No tests, no docs, no comments, total spaghetti, global variables everywhere, no logs, and I am loving it. What a job.
Upper upper management is starting to keep tabs on the "productive" output of my team though. We'll see.
Whether or not that's true, I don't know if it's the right framing for the problem. Think about how many new cars or new airplanes or new bridges are designed every year. (One or two per large firm? Less? None by any small firms?) Then think about how many new web services are designed every year. (Several for a small firm, dozens for a large firm?)

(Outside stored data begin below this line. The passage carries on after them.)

-- ==== Sys2Proof/Machine/Dispatch.lean ====
section
/-!
DEFINITION. One arm for each command: its meaning.
-/
namespace Sys2Proof.Machine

If "maturing" the software design process means 10x or 100x the cost and time that a project takes today, that isn't going to fly in the market. It might make more sense to point out the discrepancies between the typical software project (low cost for mistakes, high tolerance for downtime) and the atypical finance/medicine/aerospace software project (don't screw up or people die). Maybe the specific part of the industry that needs to mature is the _awareness_ of when you cross that boundary, especially within a single organization. The folks working on the internal HR system and the folks working on the high-frequency trading system need to use different procedures (and different levels of funding and different management expectations), and if they're the same folks on different days that might be very far from obvious.
About a decade ago, I was a contractor in a security services team at a large bank. There were systems in place to minimize the impact of our software, which handled requests for access, and the actual access granted. Our software was developed like most, or worse in the beginning. In the end, by separating workflows and agreeing on interfaces, a lot of issues were prevented altogether.
Other systems should be designed with similar safeguards and separate certain control flows behind well thought out APIs.
Others still should be created much closer to classic waterfall, with adjustments meaning a stop-work, re-evaluate, update design, and proceed process in place.
It should really depend on the situation.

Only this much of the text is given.